─── Supplied records

-- ==== Sys2Proof/Laws/WatchFrame.lean ====
section
/-! SUPPORT. What applying contributions can touch (R168 to R172, R177, R186): the watch slots, the flags, the counters of the
watch table and the store queue; it makes no hold, and of a write in flight it can set the changed mark alone. -/

namespace Sys2Proof

/-- No entry has a holder or pending contributions. -/
def Site.NoHolds (s : Site) : Prop := ∀ i e, s.watchEntry i = some e → e.hold = none ∧ e.pending = []

/-- A site that came from another by applying contributions. -/
structure Site.AppliedOnly (s t : Site) : Prop where
  rest : t = { s with watch := t.watch, flags := t.flags, counts := t.counts, store := t.store }
  sweep : t.watch = { s.watch with slots := t.watch.slots }
  store : t.store = { s.store with queue := t.store.queue, inFlight := t.store.inFlight }
  noHolds : s.NoHolds → t.NoHolds
  flight : t.store.inFlight = s.store.inFlight ∨
    ∃ w, s.store.inFlight = some w ∧ t.store.inFlight = some { w with changed := true }

namespace Site.AppliedOnly

variable {s0 s t : Site}

theorem refl (s : Site) : s.AppliedOnly s := ⟨rfl, rfl, rfl, id, .inl rfl⟩

theorem trans (h : s0.AppliedOnly s) (k : s.AppliedOnly t) : s0.AppliedOnly t := by
  refine ⟨?_, ?_, ?_, k.noHolds ∘ h.noHolds, ?_⟩
  · rw [k.rest, h.rest]
  · rw [k.sweep, h.sweep]
  · rw [k.store, h.store]
  · rcases h.flight with h1 | ⟨w, h1, h2⟩
    · exact h1 ▸ k.flight
    · rcases k.flight with k1 | ⟨v, k1, k2⟩
      · exact .inr ⟨w, h1, k1.trans h2⟩
      · refine .inr ⟨w, h1, k2.trans ?_⟩
        rw [h2] at k1
        injection k1 with e
        rw [← e]

theorem setFlags (h : s0.AppliedOnly s) (v) : s0.AppliedOnly (s.setFlags v) := h.trans ⟨rfl, rfl, rfl, id, .inl rfl⟩
theorem raise (h : s0.AppliedOnly s) (f) : s0.AppliedOnly (s.raise f) := h.setFlags _
theorem setCounts (h : s0.AppliedOnly s) (v) : s0.AppliedOnly (s.setCounts v) := h.trans ⟨rfl, rfl, rfl, id, .inl rfl⟩

theorem raiseIf (h : s0.AppliedOnly s) (b f) : s0.AppliedOnly (s.raiseIf b f) := by
  unfold Site.raiseIf
  split
  · exact h.raise f
  · exact h

theorem enqueue (h : s0.AppliedOnly s) (i) : s0.AppliedOnly (s.enqueue i) := by
  refine h.trans ⟨rfl, rfl, ?_, id, ?_⟩
  · show s.store.enqueue i = _
    unfold Site.enqueue StoreUnit.enqueue
    repeat' split
    all_goals rfl
  · show (s.store.enqueue i).inFlight = _ ∨ ∃ w, _ ∧ (s.store.enqueue i).inFlight = _
    unfold StoreUnit.enqueue
    split
    · next w hw =>
      split
      · exact .inr ⟨w, hw, rfl⟩
      · split <;> exact .inl rfl
    · split <;> exact .inl rfl

/-- A slot of a table after one slot is set. -/
theorem watchEntry_putWatchSlot (s : Site) (i j : Fin 512) (w : WatchSlot) :
    (s.putWatchSlot i w).watchEntry j = if j = i then w.entry else s.watchEntry j := by
  by_cases e : j = i
  · subst e; simp [Site.putWatchSlot, Site.watchEntry, Site.watchSlot, Site.setWatch]
  · have : i.val ≠ j.val := fun h => e (Fin.ext h.symm)
    simp [Site.putWatchSlot, Site.watchEntry, Site.watchSlot, Site.setWatch, e, Vector.getElem_set_ne, this]

theorem putWatchSlot (h : s0.AppliedOnly s) (i : Fin 512) (w : WatchSlot)
    (hw : s.NoHolds → ∀ e, w.entry = some e → e.hold = none ∧ e.pending = []) : s0.AppliedOnly (s.putWatchSlot i w) := by
  refine h.trans ⟨rfl, rfl, rfl, fun k j e he => ?_, .inl rfl⟩
  rw [watchEntry_putWatchSlot] at he
  split at he
  · exact hw k e he
  · exact k j e he

theorem putEntry (h : s0.AppliedOnly s) (i : Fin 512) (e : WatchEntry)
    (he : s.NoHolds → e.hold = none ∧ e.pending = []) : s0.AppliedOnly (s.putEntry i e) :=
  h.putWatchSlot i _ (fun k f hf => by
    simp only [Option.some.injEq] at hf
    exact hf ▸ he k)

theorem freeSlot (h : s0.AppliedOnly s) (i) : s0.AppliedOnly (s.freeSlot i) :=
  (h.putWatchSlot i _ (fun _ _ he => absurd he (by simp))).enqueue _

theorem putApplied (h : s0.AppliedOnly s) (i : Fin 512) (a : Applied)
    (ha : ∀ f, a.entry = some f → s.NoHolds → f.hold = none ∧ f.pending = []) : s0.AppliedOnly (s.putApplied i a) := by
  unfold Site.putApplied
  split
  · next e he => exact ((h.putEntry i e (ha e he)).enqueue _).raiseIf _ _
  · exact h.freeSlot i

theorem applyAt (h : s0.AppliedOnly s) (i c) : s0.AppliedOnly (s.applyAt i c) := by
  unfold Site.applyAt
  split
  · next e he =>
    split
    · next a ha =>
      refine h.putApplied i a (fun f hf k => ?_)
      have h1 := WatchEntry.apply_holds ha hf
      have h2 := k i e he
      exact ⟨h1.1.trans h2.1, h1.2.trans h2.2⟩
    · exact h
  · exact h

theorem refuseRaise (h : s0.AppliedOnly s) : s0.AppliedOnly s.refuseRaise := (h.setCounts _).raise _

theorem raiseEntry (h : s0.AppliedOnly s) (k g c) : s0.AppliedOnly (s.raiseEntry k g c) := by
  unfold Site.raiseEntry
  split
  · split
    · split
      · exact ((h.putEntry _ _ (fun _ => ⟨rfl, rfl⟩)).applyAt _ _).raise _
      · exact h.refuseRaise
    · exact h.refuseRaise
  · exact h

theorem takeUnheld (h : s0.AppliedOnly s) (c) : s0.AppliedOnly (s.takeUnheld c) := by
  unfold Site.takeUnheld
  repeat' split
  all_goals first | exact h | exact h.applyAt _ _ | exact h.raiseEntry _ _ _

/-- Applying pending contributions in order touches what applying one touches. -/
theorem applyPending (i : Fin 512) : ∀ (cs : List Contribution) (b : Bool) (t : Site), s0.AppliedOnly t →
    s0.AppliedOnly (Site.applyPending i cs b t).1
  | [], _, _, h => h
  | _ :: cs, true, _, h => applyPending i cs _ _ (h.applyAt _ _)
  | _ :: cs, false, _, h => applyPending i cs _ _ (h.takeUnheld _)

theorem foldl {α : Type} (f : Site → α → Site) (hf : ∀ t a, s0.AppliedOnly t → s0.AppliedOnly (f t a)) :
    ∀ (l : List α) (t : Site), s0.AppliedOnly t → s0.AppliedOnly (l.foldl f t)
  | [], _, h => h
  | a :: l, t, h => foldl f hf l (f t a) (hf t a h)

/-! ### What stays, field by field -/

theorem mode (h : s.AppliedOnly t) : t.mode = s.mode := by rw [h.rest]
theorem now (h : s.AppliedOnly t) : t.now = s.now := by rw [h.rest]
theorem pins (h : s.AppliedOnly t) : t.pins = s.pins := by rw [h.rest]
theorem points (h : s.AppliedOnly t) : t.points = s.points := by rw [h.rest]
theorem passage (h : s.AppliedOnly t) : t.passage = s.passage := by rw [h.rest]
theorem roster (h : s.AppliedOnly t) : t.roster = s.roster := by rw [h.rest]
theorem modules (h : s.AppliedOnly t) : t.modules = s.modules := by rw [h.rest]
theorem settings (h : s.AppliedOnly t) : t.settings = s.settings := by rw [h.rest]
theorem composition (h : s.AppliedOnly t) : t.composition = s.composition := by rw [h.rest]
theorem train (h : s.AppliedOnly t) : t.train = s.train := by rw [h.rest]
theorem enables (h : s.AppliedOnly t) : t.enables = s.enables := by rw [h.rest]
theorem holds (h : s.AppliedOnly t) : t.holds = s.holds := by rw [h.rest]
theorem clock (h : s.AppliedOnly t) : t.clock = s.clock := by rw [h.rest]
theorem freeDraws (h : s.AppliedOnly t) : t.freeDraws = s.freeDraws := by rw [h.rest]
theorem sweepSerial (h : s.AppliedOnly t) : t.watch.sweepSerial = s.watch.sweepSerial := by rw [h.sweep]
theorem sweepState (h : s.AppliedOnly t) : t.watch.sweepState = s.watch.sweepState := by rw [h.sweep]
theorem cursor (h : s.AppliedOnly t) : t.watch.cursor = s.watch.cursor := by rw [h.sweep]
theorem startPending (h : s.AppliedOnly t) : t.watch.startPending = s.watch.startPending := by rw [h.sweep]
theorem store_state (h : s.AppliedOnly t) : t.store.state = s.store.state := by rw [h.store]
theorem store_failures (h : s.AppliedOnly t) : t.store.failures = s.store.failures := by rw [h.store]
theorem store_nextStamp (h : s.AppliedOnly t) : t.store.nextStamp = s.store.nextStamp := by rw [h.store]
theorem store_nextSerial (h : s.AppliedOnly t) : t.store.nextSerial = s.store.nextSerial := by rw [h.store]
theorem store_waiting (h : s.AppliedOnly t) : t.store.waiting = s.store.waiting := by rw [h.store]

end Site.AppliedOnly

/-- The watch table as a site reset clears it, before the pending contributions are applied (R179, R186). -/
def Site.watchCleared (s : Site) : Site :=
  (s.setWatch
    { s.watch with
      slots := tableMap WatchSlot.atReset s.watch.slots
      sweepState := .idle
      cursor := 0
      startPending := false }).setHolds { link := 0, service := 0 }

theorem Site.watchCleared_noHolds (s : Site) : s.watchCleared.NoHolds := by
  intro i e he
  have : ((tableMap WatchSlot.atReset s.watch.slots)[i]).entry = some e := he
  simp only [tableMap, Fin.getElem_fin, Vector.getElem_mk, List.getElem_toArray, List.getElem_map,
    WatchSlot.atReset, Option.map_eq_some_iff] at this
  obtain ⟨f, _, rfl⟩ := this
  exact ⟨rfl, rfl⟩

/-- The watch table's part of a site reset: cleared, then only contributions applied (R179). -/
theorem Site.resetWatch_applied (s : Site) : s.watchCleared.AppliedOnly s.resetWatch :=
  Site.AppliedOnly.foldl _ (fun t i k => Site.AppliedOnly.applyPending i _ true t k) _ _ (.refl _)

/-! ### Counters cleared -/

@[simp] theorem Site.clearCounters_mode (s : Site) : s.clearCounters.mode = s.mode := by
  simp [Site.clearCounters, Site.mapLines]
@[simp] theorem Site.clearCounters_now (s : Site) : s.clearCounters.now = s.now := by
  simp [Site.clearCounters, Site.mapLines]
@[simp] theorem Site.clearCounters_pins (s : Site) : s.clearCounters.pins = s.pins := by
  simp [Site.clearCounters, Site.mapLines]
@[simp] theorem Site.clearCounters_settings (s : Site) : s.clearCounters.settings = s.settings := by
  simp [Site.clearCounters, Site.mapLines]
@[simp] theorem Site.clearCounters_composition (s : Site) : s.clearCounters.composition = s.composition := by
  simp [Site.clearCounters, Site.mapLines]
@[simp] theorem Site.clearCounters_train (s : Site) : s.clearCounters.train = s.train := by
  simp [Site.clearCounters, Site.mapLines]
@[simp] theorem Site.clearCounters_watch (s : Site) : s.clearCounters.watch = s.watch := by
  simp [Site.clearCounters, Site.mapLines]
@[simp] theorem Site.clearCounters_flags (s : Site) : s.clearCounters.flags = s.flags := by
  simp [Site.clearCounters, Site.mapLines]
@[simp] theorem Site.clearCounters_enables (s : Site) : s.clearCounters.enables = s.enables := by
  simp [Site.clearCounters, Site.mapLines]
@[simp] theorem Site.clearCounters_holds (s : Site) : s.clearCounters.holds = s.holds := by
  simp [Site.clearCounters, Site.mapLines]
@[simp] theorem Site.clearCounters_clock (s : Site) : s.clearCounters.clock = s.clock := by
  simp [Site.clearCounters, Site.mapLines]
@[simp] theorem Site.clearCounters_freeDraws (s : Site) : s.clearCounters.freeDraws = s.freeDraws := by
  simp [Site.clearCounters, Site.mapLines]
@[simp] theorem Site.clearCounters_points (s : Site) : s.clearCounters.points = s.points.clearCounters := by
  simp [Site.clearCounters, Site.mapLines]
@[simp] theorem Site.clearCounters_passage (s : Site) :
    s.clearCounters.passage = { s.passage with falseApproaches := 0#16 } := by simp [Site.clearCounters, Site.mapLines]
@[simp] theorem Site.clearCounters_roster (s : Site) : s.clearCounters.roster =
    { s.roster with earlyTags := 0#16, lateTags := 0#16, unplacedTags := 0#16, failedReads := 0#16 } := by
  simp [Site.clearCounters, Site.mapLines]
@[simp] theorem Site.clearCounters_store (s : Site) :
    s.clearCounters.store = { s.store with faults := 0#16, entriesLost := 0#16 } := by
  simp [Site.clearCounters, Site.mapLines]
@[simp] theorem Site.clearCounters_modules (s : Site) : s.clearCounters.modules =
    { s.modules with lines := tableMapIdx (fun _ l => l.clearCounters) s.modules.lines } := by
  simp [Site.clearCounters, Site.mapLines]

/-! ### Indications cleared -/

theorem Site.keepClockUnset_eq (s : Site) : ∃ f, s.keepClockUnset = s.setFlags f := by
  unfold Site.keepClockUnset Site.raiseIf
  split
  · exact ⟨_, rfl⟩
  · exact ⟨s.flags, rfl⟩

/-- Every counter is 0 once cleared (R209). -/
theorem Site.clearCounters_counters (s : Site) : s.clearCounters.counters = List.replicate 67 0#16 := by
  have key : ∀ (k : Nat) (ls : List ModuleLine),
      (mapFrom (fun _ l => ModuleLine.clearCounters l) k ls).flatMap ModuleLine.counters =
        List.replicate (6 * ls.length) 0#16 := by
    intro k ls
    induction ls generalizing k with
    | nil => rfl
    | cons a as ih =>
      simp only [mapFrom, List.flatMap_cons, ih, ModuleLine.counters, List.length_cons, Nat.mul_add,
        Nat.add_comm (6 * as.length), List.replicate_add]
      rfl
  have h8 : s.clearCounters.modules.lines.toList = mapFrom (fun _ l => l.clearCounters) 0 s.modules.lines.toList := rfl
  simp only [Site.counters, h8, key, Vector.length_toList]
  rfl

end Sys2Proof
end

──────

The problem
In the listing above, find the line containing "s.clearCounters.holds = s.holds := by" and the line containing "s.clearCounters.freeDraws = s.freeDraws := by", then repeat those two lines and everything between them exactly.

Result for this exercise
@[simp] theorem Site.clearCounters_holds (s : Site) : s.clearCounters.holds = s.holds := by
  simp [Site.clearCounters, Site.mapLines]
@[simp] theorem Site.clearCounters_clock (s : Site) : s.clearCounters.clock = s.clock := by
  simp [Site.clearCounters, Site.mapLines]
@[simp] theorem Site.clearCounters_freeDraws (s : Site) : s.clearCounters.freeDraws = s.freeDraws := by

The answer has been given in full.